Companies improve their results through innovating. Innovation is synonymous with advancement and in our world where enabling tools and solutions present constant opportunities, the challenges of selection is ever increasing.

 “New” most often means “new to us.” This brings a key dimension of evaluation because “new to us” can mean that competitors for share of wallet, time and attention are already benefiting from the new approach. Leadership in our world is more often defined as being a fast follower or part of the early majority of users.

Bob Amster, Principal of Retail Technology Group sums this up in saying that  “most follow, few lead,” adding that “innovation is dictated by a combination of imagination, perceived return, trends, culture and the personality of individuals making those decisions.”

The abilities to manage risk and for change management are some key ingredients of innovating.

Mark Ryski, Founder, CEO and Author, Headcount Corporation noted in a RetailWire comment “When it comes to innovation, retailers in particular need to focus on the critical few versus the trivial many of business challenges”. He notes “there are so many solutions available that determining which solutions to evaluate let alone implement is a problem.
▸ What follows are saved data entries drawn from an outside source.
/-- TILE_START (R152): the selected tile, once its admission passes; a FENCED node of a pair starts none on a MIRRORED
extent (R340). -/
def execTileStart (c slot : Nat) (s : State) : Host.Outcome State Fault Refusal :=
  match s.chn.sel, chanOf' s c, liveOf s c slot with
  | some q, some x, some l =>
    if q.ch = c ∧ q.tileOf = some slot then
      let s := { s with chn := { s.chn with sel := none } }
      let halted := s.get MIR_STATUS_STATE == 5 && (tilePieces l l.next).any fun p => (extAt s p.1).any fun x => x.2.mirrored
      .next (if l.hasTile && !halted then s.startTile c x l q.colour else s)
    else .next s
  | _, _, _ => .next s

/-- The oldest tile whose work is still to be done, where its lines are free. -/
def nextWork (s : State) (l : LiveDesc) : Option Tile :=
  match l.tiles.find? fun t => !t.performed with
  | some t => if t.accs.all (accReady s) then some t else none
  | none => none

/-- A tile's work done: what it adds to RESULT, poison met, PUSH_WRs sent; its accesses end. -/
def State.tileDone (s : State) (c : Nat) (l : LiveDesc) (t : Tile) (res due : Nat) (bad : Bool) : State :=
  let s := t.accs.foldl State.closeAcc s
  let s := if bad then s.poisonRead else s
  let t' := { t with performed := true, res := res, due := due, accs := [], out := [] }
  s.setLive c { l with poison := l.poison || bad, tiles := l.tiles.map fun y => if y.ord = t.ord then t' else y }

/-- The end of a descriptor decided while tiles may still be in flight. -/
def LiveDesc.decide (l : LiveDesc) (st : Nat) : LiveDesc := if l.ended.isNone ∧ l.stop.isNone then { l with ended := some ⟨st, 0⟩ } else l

/-- A tile that met a unit with a fatal error, or whose writes met a lost page, ends its descriptor with DEVICE_ERROR
(Table 7.6). -/
def State.lostTile (s : State) (c i : Nat) (ps : List (Nat × Nat × Nat)) : State :=
  if ps.any fun p => failedIn s p.1 p.2.1 || (bit p.2.2 1 && lostIn s p.1 p.2.1) then
    match liveOf s c i with
    | some l => s.setLive c (l.decide stDevErr)
    | none => s
  else s

/-- Guard of a descriptor's own row: a live descriptor of that opcode with a tile to work on. -/
def workOf (s : State) (c slot op : Nat) : Option (Chan × LiveDesc × Tile) :=
  match chanOf' s c, liveOf s c slot with
  | some x, some l => if l.d.op = op then (nextWork s l).map fun t => (x, l, t) else none
  | _, _ => none

/-- Rows written at a tile's destination addresses. -/
def State.wrRows (s : State) (l : LiveDesc) (w : HeldFor) (rows : List (Nat × List (Byte × Bool))) : State :=
  rows.foldl (fun s r => s.wrRange l.xl r.1 r.2 w) s

/-- The rows of a tile read from its source addresses. -/
def srcRows (s : State) (l : LiveDesc) (o : Nat) : List (List (Byte × Bool)) :=
  (l.d.rowsAt l.d.src l.d.ss o).map fun a => rdRange s l.xl a l.d.srcRow

def anyBad (rows : List (List (Byte × Bool))) : Bool := rows.any fun r => r.any Prod.snd

/-- A tile that writes its rows and counts their bytes. -/
def State.finishRows (s : State) (c : Nat) (l : LiveDesc) (t : Tile) (rows : List (Nat × List (Byte × Bool))) (res : Nat)
    (bad : Bool) : State :=
  let s' := s.wrRows l (.tile c l.idx t.ord) rows
  (s'.tileDone c l t res 0 bad).lostTile c l.idx (tilePieces l t.ord)

/-- FILL (R157). -/
def execDFill (c slot : Nat) (s : State) : Host.Outcome State Fault Refusal :=
  match workOf s c slot opFill with
  | none => .next s
  | some (_, l, t) =>
    let w := 2 ^ (l.d.opx % 4)
    let row := (List.range (l.d.c 0)).map fun i => ((natLe 8 l.d.imm).getD (i % w) 0#8, false)
    .next (s.finishRows c l t ((l.d.rowsAt l.d.dst l.d.ds t.ord).map fun a => (a, row)) (l.d.dstRow * l.d.c 1) false)

/-- COPY (R157). -/
def execDCopy (c slot : Nat) (s : State) : Host.Outcome State Fault Refusal :=
  match workOf s c slot opCopy with
  | none => .next s
  | some (_, l, t) =>
    let src := srcRows s l t.ord
    .next (s.finishRows c l t ((l.d.rowsAt l.d.dst l.d.ds t.ord).zip src) (l.d.dstRow * l.d.c 1) (anyBad src))

/-- The place of the first difference in two lists. -/
def firstDiff : List (Byte × Bool) → List (Byte × Bool) → Nat → Option Nat
  | x :: xs, y :: ys, i => if x.1 = y.1 then firstDiff xs ys (i + 1) else some i
  | _, _, _ => none

/-- COMPARE (R158, R155): it stops after the tile with the first difference, and at poison. -/
def execDCompare (c slot : Nat) (s : State) : Host.Outcome State Fault Refusal :=
  match workOf s c slot opCompare with
  | none => .next s
  | some (_, l, t) =>
    let a := srcRows s l t.ord
    let b := (l.d.rowsAt l.d.dst l.d.ds t.ord).map fun a => rdRange s l.xl a l.d.dstRow
    let bad := anyBad a || anyBad b
    let diff := firstDiff a.flatten b.flatten (t.ord * l.d.c 0 * l.d.c 1)
    let s := (s.tileDone c l t 0 0 bad).lostTile c slot (tilePieces l t.ord)
    match liveOf s c slot with
    | none => .next s
    | some l =>
      let l := match diff with
        | some i => if l.result = 2 ^ 64 - 1 then { l with result := i } else l
        | none => l
      .next (s.setLive c (if bad then l.decide stPoisoned else if diff.isSome then l.decide stOK else l))

/-- One row of a REDUCE tile combined into its destination, and whether it met poison (R211). -/
def State.reduceInto (s : State) (c : Nat) (l : LiveDesc) (t : Tile) (i1 : Nat) : Bool × State :=
  let src := rdRange s l.xl (l.d.rowAt l.d.src l.d.ss t.ord i1) l.d.srcRow
  let to_ := l.d.rowAt l.d.dst l.d.ds t.ord i1
  let other := if l.d.aux = 0 then rdRange s l.xl to_ l.d.dstRow
    else rdRange s l.xl (l.d.rowAt l.d.aux l.d.ss t.ord i1) l.d.srcRow
  let f := reduceRow l.d.dstFmt (l.d.opx % 4) (l.d.c 0)
  let row := if l.d.aux = 0 then f other src else f src other
  (anyBad [src, other], s.wrRange l.xl to_ row (.tile c l.idx t.ord))

/-- REDUCE (R159, R211): each row combined in its home slice in turn, so rows that share bytes accumulate. -/
def execDReduce (c slot : Nat) (s : State) : Host.Outcome State Fault Refusal :=
  match workOf s c slot opReduce with
  | none => .next s
  | some (x, l, t) =>
    let s := s.opCount none (some x.tenant) 24 (l.d.c 0 * l.d.c 1)
    let (bad, s) := (List.range (l.d.c 1)).foldl
      (fun (acc : Bool × State) i =>
        let (b, s) := acc.2.reduceInto c l t i
        (acc.1 || b, s)) (false, s)
    .next (s.finishRows c l t [] (l.d.dstRow * l.d.c 1) bad)

/-- GATHER (R160). -/
def execDGather (c slot : Nat) (s : State) : Host.Outcome State Fault Refusal :=
  match workOf s c slot opGather with
  | none => .next s
  | some (_, l, t) =>
    let src := (slice l.rows (t.ord * l.d.c 1) (l.d.c 1)).map fun a => rdRange s l.xl a (l.d.c 0)
    .next (s.finishRows c l t ((l.d.rowsAt l.d.dst l.d.ds t.ord).zip src) (l.d.c 0 * l.d.c 1) (anyBad src))

/-- SCATTER (R160): rows written in iteration order, so a later row wins. -/
def execDScatter (c slot : Nat) (s : State) : Host.Outcome State Fault Refusal :=
  match workOf s c slot opScatter with
  | none => .next s
  | some (_, l, t) =>
    let src := srcRows s l t.ord
    .next (s.finishRows c l t ((slice l.rows (t.ord * l.d.c 1) (l.d.c 1)).zip src) (l.d.c 0 * l.d.c 1) (anyBad src))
Retail executives need to be clear about their business objectives, set priorities and then narrow their focus to explore the solutions that can help them achieve these”.

Many innovations contribute to the accomplishment of a range of business priorities. Email and electronic commerce are good examples of broadly applicable enabling infrastructure, and umbrella approaches such as omni-channel marketing, customer relationship management and partnership strategy provide the context to assess the applicability of innovations.

Innovation only happens when somebody is expected to do it. Otherwise the force of inaction will prevail. Everybody in the enterprise must expect it from everyone above and below as a culture of innovation.

Patricia Vekich Waldron, Global Marketing Director, Retail, Consumer Products, IBM Corp cautions against trying to be incrementally better than the business next door, because consumers are measuring everyone against their last great experience regardless of what it was”.

Innovation in the “new to us” world can mean applying approaches that are proving successful in different applications. For example, quick serve restaurant drive-thru offers lessons to banking and parcel pick up. Museum, gallery and stadium media presentation offer lessons to malls and retailers. Corporate lobby display can take lessons from transportation messaging and trading floors.  

Lee Kent, Principal, Your Retail Authority, LLC advises that “The first step to saying yes to innovation is to be innovation-ready by creating an infrastructure based on a core. A core is established by looking at mission-critical processes focused around customers, suppliers and employees”.

When this is slow to emerge, innovation centers should be established to be a force for improvement by identifying and advancing business, marketing, operating and technical opportunities that others may overlook or that span organizational boundaries.

Dynamic in-store signage is an example of an approach that improves the productivity of place, processes and people and positively impacts many areas such as customer engagement, location appeal, branding, merchandising, supplier support, associate training, safety improvement, hiring, loss prevention and others. Introducing this approach requires executive or innovation group stewardship.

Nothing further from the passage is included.